By Tim Palmer

How excellent a thing it is to have a monopoly! Nevertheless, it tends to make your shareholders greedy and despite first quarter figures to die for, Intel Corp’s shares went into reverse ahead of the opening of Wall Street trading yesterday because of a few weasel words in the statement and conference call. The company warned that revenues for the second quarter may be flat with or only slightly higher than those for the first quarter, which doesn’t really seem so bad, but the shares traded as low as $129.875 before the opening, down from Monday’s close of $133.75. Intel also delivered a bit of a surprise by saying its next regularly scheduled price reductions, due at the end of April, would be about the same as price cuts made in February, where there had been expectations that they would be much deeper – securities analysts at the time said the February price cuts were less than had been expected, interpreting that as a sign of solid demand for Intel chips.
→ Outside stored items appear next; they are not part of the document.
/-- What follows once the fence is held: the command that waits runs, or an automatic takeover. -/
theorem exec_fenceHeld_of_asserted {s : State} (hstate : s.pairState = 4) (hland : s.rst.fenceLand = true) (hheld : s.pair.fenceHeld = false) :
    exec .fenceHeld s = .next (if s.pairBusy then s.fenceNoted.takeover.pairStatus 0
      else if s.flag R.PAIR_CFG F.PAIR_CFG_AUTO_TAKEOVER then s.fenceNoted.takeover else s.fenceNoted) := by
  show execFenceHeld s = _
  have hgo : ¬ (s.pairState ≠ 4 ∨ (!s.rst.fenceLand) = true ∨ s.pair.fenceHeld = true) := by simp [hstate, hland, hheld]
  unfold execFenceHeld
  rw [if_neg hgo, apply_ite Host.Outcome.next, apply_ite Host.Outcome.next]
  rfl

section Takeover
variable {s : State} (hidle : s.pairBusy = false)
include hidle

theorem exec_takeover_of_held (hstate : s.pairState = 4) (hheld : s.pair.fenceHeld = true) : exec .takeover s = .next (s.takeover.pairStatus 0) := by
  show execTakeover s = _
  unfold execTakeover
  rw [if_neg (by simp [hidle]), if_neg (by simp [hstate]), if_pos hheld]

theorem exec_takeover_of_waiting (hstate : s.pairState = 4) (hheld : s.pair.fenceHeld = false) :
    exec .takeover s = .next (s.putFlag R.PAIR_CMD F.PAIR_CMD_BUSY true) := by
  show execTakeover s = _
  unfold execTakeover
  rw [if_neg (by simp [hidle]), if_neg (by simp [hstate]), if_neg (by simp [hheld])]

theorem exec_takeover_of_other (hstate : s.pairState ≠ 4) : exec .takeover s = .next (s.pairStatus 2) := by
  show execTakeover s = _
  unfold execTakeover
  rw [if_neg (by simp [hidle]), if_pos hstate]

end Takeover

/-- Settles O51, row by row of R442's table. -/
theorem pathsOfAFormedPair : Obligations.PathsOfAFormedPair := by
  unfold Obligations.PathsOfAFormedPair
  refine ⟨fun s _ => ⟨exec_twinPathLost_of_held, exec_ringPathLost_of_held⟩, fun s htwin hformed hlost => ?twin, fun s hring hformed h0 h1 => ?ring,
    fun s => ⟨s.exposed, rfl, s.exposed_pairState, s.exposed_flag⟩, State.beginFence_pairState, fun s hstate hland => ?held,
    State.takeover_pairState⟩
  case twin => exact ⟨exec_twinPathLost_exposes htwin hformed hlost, exec_twinPathLost_fences htwin hformed hlost⟩
  case ring => exact ⟨exec_ringPathLost_notes hring hformed h0 h1, exec_ringPathLost_fences hring hformed h0 h1⟩
  case held =>
    refine ⟨fun hheld hauto hidle => ?_, fun hheld hbusy => ?_, fun hheld hidle => exec_takeover_of_held hidle hstate hheld⟩
    · rw [exec_fenceHeld_of_asserted hstate hland hheld, if_neg (by simp [hidle]), if_pos hauto]
      rfl
    · rw [exec_fenceHeld_of_asserted hstate hland hheld, if_pos hbusy]
      rfl

/-! ### The goodbye notice (R443, R551) -/

/-- The record of a partner's goodbye is made, and the Wellhead's cores are interrupted. -/
def State.goodbyeNoted (s : State) (body : List Byte) : State :=
  let t := s.setErr R.PAIR_ERR F.PAIR_ERR_GOODBYE
  let u := (t.writeEvent { kind := 3, code := 0, count := 0, mcycle := (t.reg R.WELL_MCYCLE).toNat, body := padTo 32 body }).raiseWell 4
  { u with pair := { u.pair with goodbye := true } }

/-- The paths that were held count as lost. -/
def State.pathsLost (s : State) : State :=
  let s := if s.twinOk then s.setErr R.PAIR_ERR F.PAIR_ERR_TWIN_LOST else s
  let s := if s.ringOk then s.setErr R.PAIR_ERR F.PAIR_ERR_RING_LOST else s
  (s.setTwinOk false).setRingOk false

theorem State.pathsLost_twinOk (s : State) : s.pathsLost.twinOk = false := by simp [State.pathsLost]

theorem State.pathsLost_ringOk (s : State) : s.pathsLost.ringOk = false := by simp [State.pathsLost]

theorem State.pathsLost_pair (s : State) : s.pathsLost.pair = s.pair := by
  unfold State.pathsLost
  extract_lets t u
  have ht : t.pair = s.pair := by
    unfold t
    split
    · exact State.pair_apart.setErr _ _ _ _
    · rfl
  have hu : u.pair = t.pair := by
    unfold u
    split
    · exact State.pair_apart.setErr _ _ _ _
    · rfl
  rw [State.setRingOk_false, State.setTwinOk_false, State.putFlag_pair, State.putFlag_pair, hu, ht]

theorem exec_goodbye_of_formed {body : List Byte} {s : State} (hfirst : s.pair.goodbye = false) (hformed : s.pairState = 2) :
    exec (.goodbye body false) s = .next ((s.goodbyeNoted body).pathsLost.beginFence false) := by
  have hpair : (s.setErr R.PAIR_ERR F.PAIR_ERR_GOODBYE).pair = s.pair := State.pair_apart.setErr _ _ _ _
  have hpaired : (s.setErr R.PAIR_ERR F.PAIR_ERR_GOODBYE).paired = true := State.paired_of_formed (by rw [State.pairState_setErr, hformed])
  show execGoodbye body false s = _
  unfold execGoodbye
  simp only [Bool.false_and, Bool.false_eq_true, if_false, hpair, hfirst, hpaired, if_true]
  rfl

/-- A fence with no delay, of a controller whose paths are lost. -/
theorem State.fencedAtOnce (s : State) (htwin : s.twinOk = false) (hring : s.ringOk = false) :
    (s.beginFence false).twinOk = false ∧ (s.beginFence false).ringOk = false ∧ (s.beginFence false).pairState = 4 ∧
      (s.beginFence false).rst.fenceLand = true ∧ (s.beginFence false).flag R.PAIR_STATUS F.PAIR_STATUS_FENCE_OUT = true := by
  refine ⟨?_, ?_, s.beginFence_pairState false, ?_, State.assertFence_fenceOut _⟩
  · rw [State.twinOk, State.beginFence_of_noDelay, State.assertFence_status, State.flag_putFlag_disjoint _ _ _ _ _ (by decide) (by decide),
      State.flag_setPairState _ _ (by decide), ← State.twinOk, htwin]
  · rw [State.ringOk, State.beginFence_of_noDelay, State.assertFence_status, State.flag_putFlag_disjoint _ _ _ _ _ (by decide) (by decide),
      State.flag_setPairState _ _ (by decide), ← State.ringOk, hring]
  · rw [State.beginFence_of_noDelay, State.assertFence_rst]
February price cuts ranged from no change to cuts of up to 34%. A more profitable mix of products improved wellnamed gross margins during the quarter to 64% from 63% in the final quarter of 1996, but the company warns that its margins will be flat or slightly lower in the current quarter, and at about 60% for the year, eventually tailing off towards 50%. Intel also says it plans to boost marketing expenses by 7% to 9% this quarter, which could leave a very small dent in the profits it would otherwise have reported. Intel said its revenue in the first quarter rose in all geographic regions except the Americas. Asia-Pacific revenue, which accounts for about 20% of Intel’s total, almost doubled. The idea that Advanced Micro Devices Inc and Cyrix Corp pose any real threat to Intel is ludicrous: all the spare capacity in the world capable of turning out Pentiums and Pentium Pros couldn’t produce more than a fraction the number Intel routinely makes.